• attention (heed) (Attention) Generalization as of 2018

  • There are queries and Keys, which are a bunch of multiple keys.

  • There is a function F that takes a query and Keys as arguments and returns the intensity of attention for each key.

  • The results are then normalized in some way to sum to 1 to obtain the attention intensity (roughly softmax, see Hard attention mechanism).

  • Weighted average Values by their attention intensity

  • schematic

    • image
  • F does not know the number of Key. does not depend on the shape of Key.

    • I don’t know how to express this in mathematical terms.
    • There is a function f that takes one query and one key, and [f(query, key) for key in Keys].

2014 view of addition 1409.0473 Neural Machine Translation by Jointly Learning to Align and Translate

  • Func := Feed-Forward Network
  • By letting the decoder have an attention mechanism, we relieve the encoder from the burden of having to encode all information in the source sentence into a fixedlength vector.

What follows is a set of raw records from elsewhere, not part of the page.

theorem working_parts {s : State} {r : Nat} {t : Machine.Task} (h : s.working? r = some t) : s.task? r = some t ∧ t.record = r := by
  unfold State.working? at h
  split at h
  · rename_i t' e
    split at h
    · cases h
      refine ⟨e, ?_⟩
      unfold State.task? at e
      simpa using List.find?_some e
    · cases h
  · cases h

/-- A change to a task that leaves its members leaves it its record's holder. -/
theorem modTask_holder {s : State} {r : Nat} {t : Machine.Task} {f : Machine.Task → Machine.Task} (h : s.holder? r = some t)
    (hr : t.record = r) (hm : ∀ u, (f u).members = u.members) : (s.modTask r f).holder? r = some { f t with record := r } := by
  have e : s.modTask r f = { s with sched := { s.sched with tasks := s.sched.tasks.map fun u =>
      if u.record = t.record then { f u with record := u.record } else u } } := by
    unfold State.modTask; rw [h]
  rw [e]
  unfold State.holder? at h ⊢
  show List.find? _ (s.sched.tasks.map _) = _
  rw [List.find?_map]
  have q : ((fun v : Machine.Task => v.record == r || v.members.any (·.1 == r)) ∘ fun u =>
      if u.record = t.record then { f u with record := u.record } else u) = fun v => v.record == r || v.members.any (·.1 == r) := by
    funext u
    dsimp only [Function.comp]
    split
    · rw [hm]
    · rfl
  rw [q, h, Option.map_some, if_pos rfl, hr]

theorem finish_barrier {c : CollCtx} {q : Coll} {s y : State} {t : Machine.Task} (hq : s.coll? c.t.record = some q) (h8 : colOp c.t.image = 8)
    (h5 : q.changed = none) (h6 : q.overflow = 0) (hb : (c.endBarrier q s).holder? c.t.record = some t) (hr : t.record = c.t.record)
    (h0 : t.bins = []) (hy : ((c.endBarrier q s).useReadies (colTag c.t.image)).count oCollectiveTasks = y) :
    ∃ l, c.finish.run s = .ok () { y with sched := { y.sched with tasks := l } } ∧
      l.find? (·.record == c.t.record) = some { t with work := 1 } := by
  obtain ⟨z, hz⟩ : ∃ z, (c.endBarrier q s).modTask c.t.record (fun t => { t with bins := [] }) = z := ⟨_, rfl⟩
  obtain ⟨w, hw⟩ : ∃ w, (z.useReadies (colTag c.t.image)).count oCollectiveTasks = w := ⟨_, rfl⟩
  have tz := modTask_holder (f := fun t => { t with bins := [] }) hb hr fun _ => rfl
  rw [hz] at tz
  have ez : ∃ l, z = { c.endBarrier q s with sched := { (c.endBarrier q s).sched with tasks := l } } := by
    rw [← hz]; unfold State.modTask; rw [hb]; exact ⟨_, rfl⟩
  obtain ⟨l, ez⟩ := ez
  have ew : w = { y with sched := z.sched } := by
    rw [← hw, ← hy, ez]; rfl
  have tw : w.holder? c.t.record = some { t with bins := [], record := c.t.record } := by
    unfold State.holder? at tz ⊢; rw [ew]; exact tz
  have tv := modTask_holder (f := fun t => { t with work := 1 }) tw rfl fun _ => rfl
  have ev : ∃ l, w.modTask c.t.record (fun t => { t with work := 1 }) = { w with sched := { w.sched with tasks := l } } := by
    unfold State.modTask; rw [tw]; exact ⟨_, rfl⟩
  obtain ⟨l2, ev⟩ := ev
  have ys : w.sched = { y.sched with tasks := z.sched.tasks } := by
    rw [ew]
    show z.sched = _
    rw [ez, ← hy]
    rfl
  refine ⟨l2, ?_, ?_⟩
  · unfold CollCtx.finish
    refine bind_ok (coll_run hq) ?_
    dsimp only
    rw [h8]
    refine bind_mod ?_
    have sb : (settleBins c.reader).run (c.endBarrier q s) = .ok () z := by
      unfold settleBins
      refine bind_get ?_
      have e : ((((c.endBarrier q s).task? c.reader.record).map (·.bins)).getD []) = [] := by
        show (((c.endBarrier q s).task? c.t.record).map (·.bins)).getD [] = []
        rw [task?_of_holder hb hr]; exact h0
      rw [e]
      refine bind_mod ?_
      show EStateM.run _ ((c.endBarrier q s).modTask c.t.record fun t => { t with bins := [] }) = _
      rw [hz]
      rfl
    refine bind_ok sb ?_
    refine bind_mod ?_
    show EStateM.run _ ((z.useReadies (colTag c.t.image)).count oCollectiveTasks) = _
    rw [hw]
    refine bind_mod ?_
    show EStateM.run _ (w.modTask c.t.record fun t => { t with work := 1 }) = _
    rw [ev, h5]
    dsimp only
    rw [if_neg (by rw [h6]; decide), ew]
    show EStateM.Result.ok () _ = EStateM.Result.ok () _
    congr 1
    show ({ y with sched := { z.sched with tasks := l2 } } : State) = _
    rw [show z.sched = { y.sched with tasks := z.sched.tasks } by rw [← ys, ew]]
  · rw [ev] at tv
    have k := task?_of_holder tv rfl
    unfold State.task? at k
    refine k.trans ?_
    rw [← hr, ← h0]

With this new approach the information can be spread throughout the sequence of annotations, which can be selectively retrieved by the decoder accordingly.

  • The hidden state of the RNN is a fixed-length vector, and it is a burden to remember to pack the entire sentence’s data into it
  • Attention mechanism can retrieve information from data of arbitrary length, thus reducing its burden
    • image

2015 internal volume caution [1508.04025 Effective Approaches to Attention-based Neural Machine Translation https://arxiv.org/abs/1508. 04025]

  • Split that query and key are simply inner products of query and key

  • Of course, this inner product is sometimes expressed as a matrix product in some papers.

  • Related bilinear. image

  • Source Target Attention and self-caution (2017)

  • Initially, the attention mechanism was envisioned to be used in combination with RNNs

  • Store the Encoder’s hidden states in the Encoder-Decoder configuration and select from among those hidden states by the attention mechanism

  • In this configuration, Key and Value come from Encoder and query comes from Decoder.

  • This type of configuration is called [Source Target Attention

  • K and V together are called Memory

  • Synonyms are self-caution (Self-attention)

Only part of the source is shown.